An initial investigation commissioned by Interior Secretary Deb Haaland cataloged some of the brutal conditions that Native American children endured at more than 400 boarding schools that the federal government forced them to attend between 1819 and 1969. The inquiry was an initial step, Ms. Haaland said, toward addressing the “intergenerational trauma” that the policy left behind.

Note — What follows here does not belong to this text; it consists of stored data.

@[simp] theorem State.storeGroup_reads (s : State) (f : Frame) (refs : Nat) :
    (s.storeGroup f refs).op = s.op ∧ (s.storeGroup f refs).cfg = s.cfg ∧
    (s.storeGroup f refs).active = s.active ∧ (∀ j, (s.storeGroup f refs).client j = s.client j) ∧
    (∀ k, (s.storeGroup f refs).seat k = s.seat k) ∧ (∀ l, (s.storeGroup f refs).radio l = s.radio l) ∧
    (∀ z, (s.storeGroup f refs).alert z = s.alert z) := by
  simp [State.op, State.cfg, State.active, State.client, State.seat, State.radio, State.alert]

@[simp] theorem State.dropGroupRef_keeps (s : State) (f : Frame) :
    (s.dropGroupRef f).pending = s.pending ∧ (s.dropGroupRef f).raised = s.raised ∧
    (s.dropGroupRef f).now = s.now ∧ (s.dropGroupRef f).runNow = s.runNow ∧
    (s.dropGroupRef f).draws = s.draws ∧ (s.dropGroupRef f).ctl = s.ctl ∧ (s.dropGroupRef f).line = s.line ∧
    (s.dropGroupRef f).tally = s.tally ∧ (s.dropGroupRef f).clients = s.clients ∧
    (s.dropGroupRef f).claimSeq = s.claimSeq ∧ (s.dropGroupRef f).sched = s.sched ∧
    (s.dropGroupRef f).seats = s.seats ∧ (s.dropGroupRef f).scanTimer = s.scanTimer ∧
    (s.dropGroupRef f).radios = s.radios ∧ (s.dropGroupRef f).filter = s.filter ∧
    (s.dropGroupRef f).counters = s.counters ∧ (s.dropGroupRef f).notices = s.notices ∧
    (s.dropGroupRef f).alerts = s.alerts ∧ (s.dropGroupRef f).response = s.response ∧
    (s.dropGroupRef f).restartArmed = s.restartArmed := by
  unfold State.dropGroupRef
  (repeat' split) <;> simp

@[simp] theorem State.dropGroupRef_reads (s : State) (f : Frame) :
    (s.dropGroupRef f).op = s.op ∧ (s.dropGroupRef f).cfg = s.cfg ∧ (s.dropGroupRef f).active = s.active ∧
    (∀ j, (s.dropGroupRef f).client j = s.client j) ∧ (∀ k, (s.dropGroupRef f).seat k = s.seat k) ∧
    (∀ l, (s.dropGroupRef f).radio l = s.radio l) ∧ (∀ z, (s.dropGroupRef f).alert z = s.alert z) := by
  simp [State.op, State.cfg, State.active, State.client, State.seat, State.radio, State.alert]

@[simp] theorem State.endPosition_keeps (s : State) (pos : EgressPos) :
    (s.endPosition pos).pending = s.pending ∧ (s.endPosition pos).raised = s.raised ∧
    (s.endPosition pos).now = s.now ∧ (s.endPosition pos).runNow = s.runNow ∧
    (s.endPosition pos).draws = s.draws ∧ (s.endPosition pos).ctl = s.ctl ∧
    (s.endPosition pos).line = s.line ∧ (s.endPosition pos).tally = s.tally ∧
    (s.endPosition pos).clients = s.clients ∧ (s.endPosition pos).claimSeq = s.claimSeq ∧
    (s.endPosition pos).sched = s.sched ∧ (s.endPosition pos).seats = s.seats ∧
    (s.endPosition pos).scanTimer = s.scanTimer ∧ (s.endPosition pos).radios = s.radios ∧
    (s.endPosition pos).filter = s.filter ∧ (s.endPosition pos).counters = s.counters ∧
    (s.endPosition pos).notices = s.notices ∧ (s.endPosition pos).alerts = s.alerts ∧
    (s.endPosition pos).response = s.response ∧ (s.endPosition pos).restartArmed = s.restartArmed := by
  unfold State.endPosition
  (repeat' split) <;> simp

@[simp] theorem State.endPosition_reads (s : State) (pos : EgressPos) :
    (s.endPosition pos).op = s.op ∧ (s.endPosition pos).cfg = s.cfg ∧
    (s.endPosition pos).active = s.active ∧ (∀ j, (s.endPosition pos).client j = s.client j) ∧
    (∀ k, (s.endPosition pos).seat k = s.seat k) ∧ (∀ l, (s.endPosition pos).radio l = s.radio l) ∧
    (∀ z, (s.endPosition pos).alert z = s.alert z) := by
  simp [State.op, State.cfg, State.active, State.client, State.seat, State.radio, State.alert]

@[simp] theorem State.endPositions_keeps (s : State) (q : List EgressPos) (c : Counter) :
    (s.endPositions q c).pending = s.pending ∧ (s.endPositions q c).raised = s.raised ∧
    (s.endPositions q c).now = s.now ∧ (s.endPositions q c).runNow = s.runNow ∧
    (s.endPositions q c).draws = s.draws ∧ (s.endPositions q c).ctl = s.ctl ∧
    (s.endPositions q c).line = s.line ∧ (s.endPositions q c).tally = s.tally ∧
    (s.endPositions q c).clients = s.clients ∧ (s.endPositions q c).claimSeq = s.claimSeq ∧
    (s.endPositions q c).sched = s.sched ∧ (s.endPositions q c).seats = s.seats ∧
    (s.endPositions q c).scanTimer = s.scanTimer ∧ (s.endPositions q c).radios = s.radios ∧
    (s.endPositions q c).filter = s.filter ∧ (s.endPositions q c).notices = s.notices ∧
    (s.endPositions q c).alerts = s.alerts ∧ (s.endPositions q c).response = s.response ∧
    (s.endPositions q c).restartArmed = s.restartArmed := by
  unfold State.endPositions
  (repeat' apply And.intro) <;> exact State.foldl_keeps _ _ (by intros; simp) _ _

@[simp] theorem State.endPositions_reads (s : State) (q : List EgressPos) (c : Counter) :
    (s.endPositions q c).op = s.op ∧ (s.endPositions q c).cfg = s.cfg ∧
    (s.endPositions q c).active = s.active ∧ (∀ j, (s.endPositions q c).client j = s.client j) ∧
    (∀ k, (s.endPositions q c).seat k = s.seat k) ∧ (∀ l, (s.endPositions q c).radio l = s.radio l) ∧
    (∀ z, (s.endPositions q c).alert z = s.alert z) := by
  simp [State.op, State.cfg, State.active, State.client, State.seat, State.radio, State.alert]

/-! ## The transmit sides -/

@[simp] theorem State.seatServe_keeps (p : Fin 32) (q : List EgressPos) (s : State) :
    (State.seatServe p q s).pending = s.pending ∧ (State.seatServe p q s).raised = s.raised ∧
    (State.seatServe p q s).now = s.now ∧ (State.seatServe p q s).runNow = s.runNow ∧
    (State.seatServe p q s).draws = s.draws ∧ (State.seatServe p q s).ctl = s.ctl ∧
    (State.seatServe p q s).line = s.line ∧ (State.seatServe p q s).tally = s.tally ∧
    (State.seatServe p q s).clients = s.clients ∧ (State.seatServe p q s).claimSeq = s.claimSeq ∧
    (State.seatServe p q s).sched = s.sched ∧ (State.seatServe p q s).scanTimer = s.scanTimer ∧
    (State.seatServe p q s).radios = s.radios ∧ (State.seatServe p q s).filter = s.filter ∧
    (State.seatServe p q s).notices = s.notices ∧ (State.seatServe p q s).alerts = s.alerts ∧
    (State.seatServe p q s).response = s.response ∧
    (State.seatServe p q s).restartArmed = s.restartArmed := by
  induction q generalizing s with
  | nil => simp [State.seatServe]
  | cons pos rest ih =>
    unfold State.seatServe
    (repeat' split) <;> simp [ih]

@[simp] theorem State.seatServe_reads (p : Fin 32) (q : List EgressPos) (s : State) :
    (State.seatServe p q s).op = s.op ∧ (State.seatServe p q s).cfg = s.cfg ∧
    (State.seatServe p q s).active = s.active ∧ (∀ j, (State.seatServe p q s).client j = s.client j) ∧
    (∀ l, (State.seatServe p q s).radio l = s.radio l) ∧
    (∀ z, (State.seatServe p q s).alert z = s.alert z) := by
  simp [State.op, State.cfg, State.active, State.client, State.radio, State.alert]

@[simp] theorem State.seatLook_keeps (s : State) (p : Fin 32) :
    (s.seatLook p).pending = s.pending ∧ (s.seatLook p).raised = s.raised ∧ (s.seatLook p).now = s.now ∧
    (s.seatLook p).runNow = s.runNow ∧ (s.seatLook p).draws = s.draws ∧ (s.seatLook p).ctl = s.ctl ∧
    (s.seatLook p).line = s.line ∧ (s.seatLook p).tally = s.tally ∧ (s.seatLook p).clients = s.clients ∧
    (s.seatLook p).claimSeq = s.claimSeq ∧ (s.seatLook p).sched = s.sched ∧
    (s.seatLook p).scanTimer = s.scanTimer ∧ (s.seatLook p).radios = s.radios ∧
    (s.seatLook p).filter = s.filter ∧ (s.seatLook p).notices = s.notices ∧
    (s.seatLook p).alerts = s.alerts ∧ (s.seatLook p).response = s.response ∧
    (s.seatLook p).restartArmed = s.restartArmed := by
  unfold State.seatLook
  (repeat' split) <;> simp

@[simp] theorem State.seatLook_reads (s : State) (p : Fin 32) :
    (s.seatLook p).op = s.op ∧ (s.seatLook p).cfg = s.cfg ∧ (s.seatLook p).active = s.active ∧
    (∀ j, (s.seatLook p).client j = s.client j) ∧ (∀ l, (s.seatLook p).radio l = s.radio l) ∧
    (∀ z, (s.seatLook p).alert z = s.alert z) := by
  simp [State.op, State.cfg, State.active, State.client, State.radio, State.alert]

@[simp] theorem State.radioServe_keeps (r : Fin 6) (q : List EgressPos) (s : State) :
    (State.radioServe r q s).pending = s.pending ∧ (State.radioServe r q s).raised = s.raised ∧
    (State.radioServe r q s).now = s.now ∧ (State.radioServe r q s).runNow = s.runNow ∧
    (State.radioServe r q s).draws = s.draws ∧ (State.radioServe r q s).ctl = s.ctl ∧
    (State.radioServe r q s).line = s.line ∧ (State.radioServe r q s).tally = s.tally ∧
    (State.radioServe r q s).clients = s.clients ∧ (State.radioServe r q s).claimSeq = s.claimSeq ∧
    (State.radioServe r q s).sched = s.sched ∧ (State.radioServe r q s).seats = s.seats ∧
    (State.radioServe r q s).scanTimer = s.scanTimer ∧ (State.radioServe r q s).filter = s.filter ∧
    (State.radioServe r q s).notices = s.notices ∧ (State.radioServe r q s).alerts = s.alerts ∧
    (State.radioServe r q s).response = s.response ∧
    (State.radioServe r q s).restartArmed = s.restartArmed := by
  induction q generalizing s with
  | nil => simp [State.radioServe]
  | cons pos rest ih =>
    unfold State.radioServe
    (repeat' split) <;> simp [ih]

@[simp] theorem State.radioServe_reads (r : Fin 6) (q : List EgressPos) (s : State) :
    (State.radioServe r q s).op = s.op ∧ (State.radioServe r q s).cfg = s.cfg ∧
    (State.radioServe r q s).active = s.active ∧ (∀ j, (State.radioServe r q s).client j = s.client j) ∧
    (∀ k, (State.radioServe r q s).seat k = s.seat k) ∧
    (∀ z, (State.radioServe r q s).alert z = s.alert z) := by
  simp [State.op, State.cfg, State.active, State.client, State.seat, State.alert]

@[simp] theorem State.radioLook_keeps (s : State) (r : Fin 6) :
    (s.radioLook r).pending = s.pending ∧ (s.radioLook r).raised = s.raised ∧ (s.radioLook r).now = s.now ∧
    (s.radioLook r).runNow = s.runNow ∧ (s.radioLook r).draws = s.draws ∧ (s.radioLook r).ctl = s.ctl ∧
    (s.radioLook r).line = s.line ∧ (s.radioLook r).tally = s.tally ∧ (s.radioLook r).clients = s.clients ∧
    (s.radioLook r).claimSeq = s.claimSeq ∧ (s.radioLook r).sched = s.sched ∧
    (s.radioLook r).seats = s.seats ∧ (s.radioLook r).scanTimer = s.scanTimer ∧
    (s.radioLook r).filter = s.filter ∧ (s.radioLook r).notices = s.notices ∧
    (s.radioLook r).alerts = s.alerts ∧ (s.radioLook r).response = s.response ∧
    (s.radioLook r).restartArmed = s.restartArmed := by
  unfold State.radioLook
  (repeat' split) <;> simp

An Interior Department report released on Wednesday highlighted the abuse of many of the children at the government-run schools, with instances of beatings, withholding of food and solitary confinement. It also identified burial sites at more than 50 of the former schools, and said that “approximately 19 federal Indian boarding schools accounted for over 500 American Indian, Alaska Native and Native Hawaiian child deaths.” The number of recorded deaths is expected to grow, the report said.
The report is the first step in a comprehensive review that Ms. Haaland, the first Native American cabinet secretary, announced in June after the discovery of hundreds of unmarked graves of children who attended similar schools in Canada provoked a national reckoning there.
Beginning in 1869 and until the 1960s, hundreds of thousands of Native American children were taken from their homes and families and placed in the boarding schools, which were operated by the government and churches.
There were 20,000 children at the schools by 1900; by 1925, the number had more than tripled, according to the National Native American Boarding School Healing Coalition.
The discovery of the unmarked graves in Canada last year — 215 in British Columbia, 750 more in Saskatchewan — led Ms. Haaland to announce that her agency would search the grounds of former schools in the United States and identify any remains. Ms. Haaland’s grandparents attended such schools.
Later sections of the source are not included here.